-- ==== Sys2Proof/Certificates/Slice0/Obligations.lean ====
section
/-! DEFINITION. The statements for the provers, from the spec's numbered rules. In each, `u` is the state once the command's time has come
(`s.advanceTo t`) and `v` what the command makes of it, before what follows every command (`State.settle`). -/

open Sys2Proof Sys2Proof.Machine

/-! ### The machine -/

/-- A step takes the command at the front of the queue and runs it on the state with the queue's rest (the row's cut); and every command, of each of the
302 rows, with whatever operands and in whatever state, completes: exec answers a next state, and none ends in a fault or a refusal. -/
def Obligations.StepTakesTheFrontCommand : Prop :=
  ∀ (c : Instr) (s : State), step { s with pending := c :: s.pending } = exec c s ∧ ∃ v : State, exec c s = .next v

/-- Right after RESET_N is released with EN high the module starts (R516): nothing waits, no memory byte is listed, no entry is held (R470),
no collection is live, HB is low, and the tables are canonical. -/
def Obligations.ResetState : Prop :=
  State.reset.mode = .starting ∧ State.reset.pending = [] ∧ State.reset.now = 0 ∧ State.reset.heldSlots = [] ∧
  State.reset.freeSlot = some 0 ∧ State.reset.num Reg.ERR_NEXT = 0 ∧ State.reset.live = false ∧ State.reset.outPins.hb = false ∧
  State.reset.slots = [] ∧ State.reset.ram = [] ∧ State.reset.sram = [] ∧ State.reset.Canonical

/-- HB's rule holds after reset. -/
def Obligations.HbRuleAtReset : Prop := State.reset.HbRule

/-- HB runs exactly while the module is Inspecting and not halting and its role condition holds (R504), whatever the module is told. -/
def Obligations.HbRuleIsKept : Prop := ∀ s t : State, s.HbRule → step s = .next t → t.HbRule

/-- On an empty queue the next item of the event router arrives, and with none the block idles (the model's choice, log 33). Time passes and never runs back: the state of a command at `t` is that of the later of `t` and the present; the timekeeper stands at its
time (R406) where no item of the router is due before, and with nothing waiting only the card buckets fill (R278). -/
def Obligations.TimePasses : Prop :=
  ∀ (s : State) (t : Nat),
    (s.pending = [] → (s.evrQ = [] → step s = .next s) ∧
      ∀ w, earliest s.evrQ = some w → step s = .next (((s.passTime (max s.now w.due)).arrive w).settle s)) ∧
    (s.advanceTo t).now = max s.now t ∧
    ((∀ w ∈ s.evrQ, max s.now t < w.due) → s.notices = [] → s.pwr.prep = none →
      (s.advanceTo t).t40 = s.timeAt (max s.now t) ∧
      s.Keeps [.now, .t40, .card] (theRegs [Reg.CARD_BUCKET 0, Reg.CARD_BUCKET 1, Reg.CARD_BUCKET 2, Reg.CARD_BUCKET 3]) (s.advanceTo t))

/-- What follows every command changes neither the module's state, nor its time, nor a pin, nor GDDR6, nor the position, the triggers, the
slots, the segments, the cards or the folio engines; and where no link has reached or left READY, no calibration runs, the member is
no standby, the relay stands as it should and HB follows its rule, it changes nothing. -/
def Obligations.WhatFollowsACommand : Prop :=
  ∀ v s : State,
    v.Keeps [.out, .queues, .sram, .err, .notices, .evrQ, .links, .ports, .calRun, .corr, .stk, .outPins] (fun _ => true) (v.settle s) ∧
    ((∀ m, v.linkReady m = s.linkReady m) → v.standbyRole = false → v.calRun = none →
      v.relayOn = v.stk.relay.isSome →
      v.HbRule → v.settle s = v)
====
Everything above from the line containing "w).settle s)) ∧" down to the line containing "(s.advanceTo t).t40 = s.timeAt" should be copied exactly, both end lines included, and nothing else.

> [Response for this exercise]:
      ∀ w, earliest s.evrQ = some w → step s = .next (((s.passTime (max s.now w.due)).arrive w).settle s)) ∧
    (s.advanceTo t).now = max s.now t ∧
    ((∀ w ∈ s.evrQ, max s.now t < w.due) → s.notices = [] → s.pwr.prep = none →
      (s.advanceTo t).t40 = s.timeAt (max s.now t) ∧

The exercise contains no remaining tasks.